I have to admit that when I used Megaray I loved it. I got my first UV MVB from them for Bosco many years ago. I was really impressed with how much his colors brightened up and wow the change in activity was amazing. I had used tube florecents but I had florecent for myself (the buzz at the office drives me nuts and yes I can hear it even when the bulb is in right and the bulb is new its still there I tell ya! lol). I have switch to MVB and loved them, I do not used them for heat, they give off great UV but heat, unless in a small cage, needs to come from another source.


----------



## darkerhalf1324 (Jun 8, 2012)

don't know if this is a stupid question, but can you overdo it on uv. Like if I use a power sun and tube?
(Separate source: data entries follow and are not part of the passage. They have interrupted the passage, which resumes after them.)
-- ==== Sys2Proof/Laws/Holds/FeltOps.lean ====
section
/-! SUPPORT. The operations of Machine/FeltOps.lean carry `Dev.Holds`. -/

namespace Sys2Proof.Machine

set_option linter.unusedTactic false
set_option linter.unreachableTactic false

theorem Dev.setStride_holds {kp : Keep} {d : Dev} (hk : d.Holds kp) (g k : Nat) (st : Stride) : (d.setStride g k st).Holds kp := by
  unfold Dev.setStride; repeat' (with_reducible first | assumption | lift_lets -underBinder | fail_if_no_progress (apply holds_upd <;> try rfl) | rfl | intro _)

theorem Dev.garbage_holds {kp : Keep} {d : Dev} (hk : d.Holds kp) (loc : Nat) : (d.garbage loc).Holds kp := by
  unfold Dev.garbage; repeat' (with_reducible first | assumption | lift_lets -underBinder | (intro x; refine (fun (hx : Dev.Holds kp x) => ?_) ?_; on_goal 2 => unfold x) | apply holds_ite | fail_if_no_progress (apply holds_upd <;> try rfl) | rfl | intro _ | split | dsimp +zetaDelta only)

theorem Dev.logWrite_holds {kp : Keep} {d d1 : Dev} {surface n : Nat} (e : d.logWrite surface = some (n, d1))
    (hk : d.Holds kp) : d1.Holds kp := by
  unfold Dev.logWrite at e
  dsimp only at e
  split at e
  · split at e
    · exact absurd e (by simp)
    · cases e; exact holds_upd hk rfl rfl rfl rfl rfl rfl rfl rfl rfl rfl
  · split at e
    · cases e; exact holds_upd hk rfl rfl rfl rfl rfl rfl rfl rfl rfl rfl
    · split at e
      · exact absurd e (by simp)
      · cases e; exact holds_upd hk rfl rfl rfl rfl rfl rfl rfl rfl rfl rfl

theorem Dev.logBoth_holds {kp : Keep} {d d1 : Dev} {x : FeltGroup} {p q : Nat} (e : d.logBoth x = some (p, q, d1))
    (hk : d.Holds kp) : d1.Holds kp := by
  unfold Dev.logBoth at e
  split at e
  · exact absurd e (by simp)
  · rename_i y hy
    split at e
    · cases e; exact Dev.logWrite_holds hy hk
    · split at e
      · exact absurd e (by simp)
      · rename_i z hz
        cases e; exact Dev.logWrite_holds hz (Dev.logWrite_holds hy hk)

theorem Dev.dropPart_holds {kp : Keep} {d : Dev} (hk : d.Holds kp) (st : Stride) : (d.dropPart st).Holds kp := by
  unfold Dev.dropPart; repeat' (with_reducible first | assumption | apply Dev.garbage_holds | apply holds_ite | intro _ | split)

theorem Dev.setZone_holds {kp : Keep} {d : Dev} (hk : d.Holds kp) (z : Nat) (zn : Zone) : (d.setZone z zn).Holds kp := by
  unfold Dev.setZone; repeat' (with_reducible first | assumption | lift_lets -underBinder | fail_if_no_progress (apply holds_upd <;> try rfl) | rfl | intro _)

theorem Dev.cover_holds {kp : Keep} {d : Dev} (hk : d.Holds kp) (zone n : Nat) : (d.cover zone n).Holds kp := by
  unfold Dev.cover; repeat' (with_reducible first | assumption | lift_lets -underBinder | apply Dev.setZone_holds | fail_if_no_progress (apply holds_upd <;> try rfl) | rfl | intro _)

theorem Dev.coverAll_holds {kp : Keep}  (x0 : List (Nat × Nat)) : ∀ {d : Dev} (hk : d.Holds kp) (e : FeltGroup) (st : Stride), (d.coverAll e st x0).Holds kp := by
  induction x0 with
  | nil =>
    intro d hk e st; unfold Dev.coverAll; repeat' (with_reducible first | assumption | lift_lets -underBinder | apply ih | apply Dev.cover_holds | fail_if_no_progress (apply holds_upd <;> try rfl) | rfl | intro _ | split)
  | cons y ys ih =>
    intro d hk e st; unfold Dev.coverAll; repeat' (with_reducible first | assumption | lift_lets -underBinder | apply ih | apply Dev.cover_holds | fail_if_no_progress (apply holds_upd <;> try rfl) | rfl | intro _ | split)

theorem Dev.trySeal_holds {kp : Keep} {d : Dev} (hk : d.Holds kp) (g k : Nat) : (d.trySeal g k).Holds kp := by
  unfold Dev.trySeal; repeat' (with_reducible first | assumption | lift_lets -underBinder | (intro x; refine (fun (hx : Dev.Holds kp x) => ?_) ?_; on_goal 2 => unfold x) | refine Dev.logBoth_holds (by assumption) ?_ | apply Dev.setStride_holds | apply Dev.coverAll_holds | apply Dev.dropPart_holds | apply holds_ite | fail_if_no_progress (apply holds_upd <;> try rfl) | rfl | intro _ | split | dsimp +zetaDelta only)

theorem Dev.foldBolt_holds {kp : Keep} {d : Dev} (hk : d.Holds kp) (zone b : Nat) : (d.foldBolt zone b).Holds kp := by
  unfold Dev.foldBolt; repeat' (with_reducible first | assumption | lift_lets -underBinder | (intro x; refine (fun (hx : Dev.Holds kp x) => ?_) ?_; on_goal 2 => unfold x) | apply Dev.setZone_holds | apply Dev.trySeal_holds | apply Dev.setStride_holds | apply holds_ite | fail_if_no_progress (apply holds_upd <;> try rfl) | rfl | intro _ | split | dsimp +zetaDelta only)

theorem Dev.sealZone_holds {kp : Keep} {d : Dev} (hk : d.Holds kp) (zone : Nat) : (d.sealZone zone).Holds kp := by
  unfold Dev.sealZone; repeat' (with_reducible first | assumption | refine holds_foldl (fun _ _ _ => ?_) _ ?_ | refine holds_foldl_fst (fun _ _ _ => ?_) _ ?_ | refine holds_foldl_snd (fun _ _ _ => ?_) _ ?_ | lift_lets -underBinder | apply Dev.trySeal_holds | fail_if_no_progress (apply holds_upd <;> try rfl) | rfl | intro _ | split)

end Sys2Proof.Machine
end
Or is that good coverage
Thanks So Much


----------



## SuperSkylar (Jun 8, 2012)

darkerhalf1324 said:


> don't know if this is a stupid question, but can you overdo it on uv. Like if I use a power sun and tube? Or is that good coverage
> Thanks So Much



Yes. I would say ANYTHING over 500 is probably bad for the animal. 500 being RIDICULOUSLY high. You would probably fry them with it, maybe.


Anyone know how much UVB 48" t5ho 10.0's put out??? Is there a distance chart? 0", 2", 4", 6", 8", 10", 12", and so on???


----------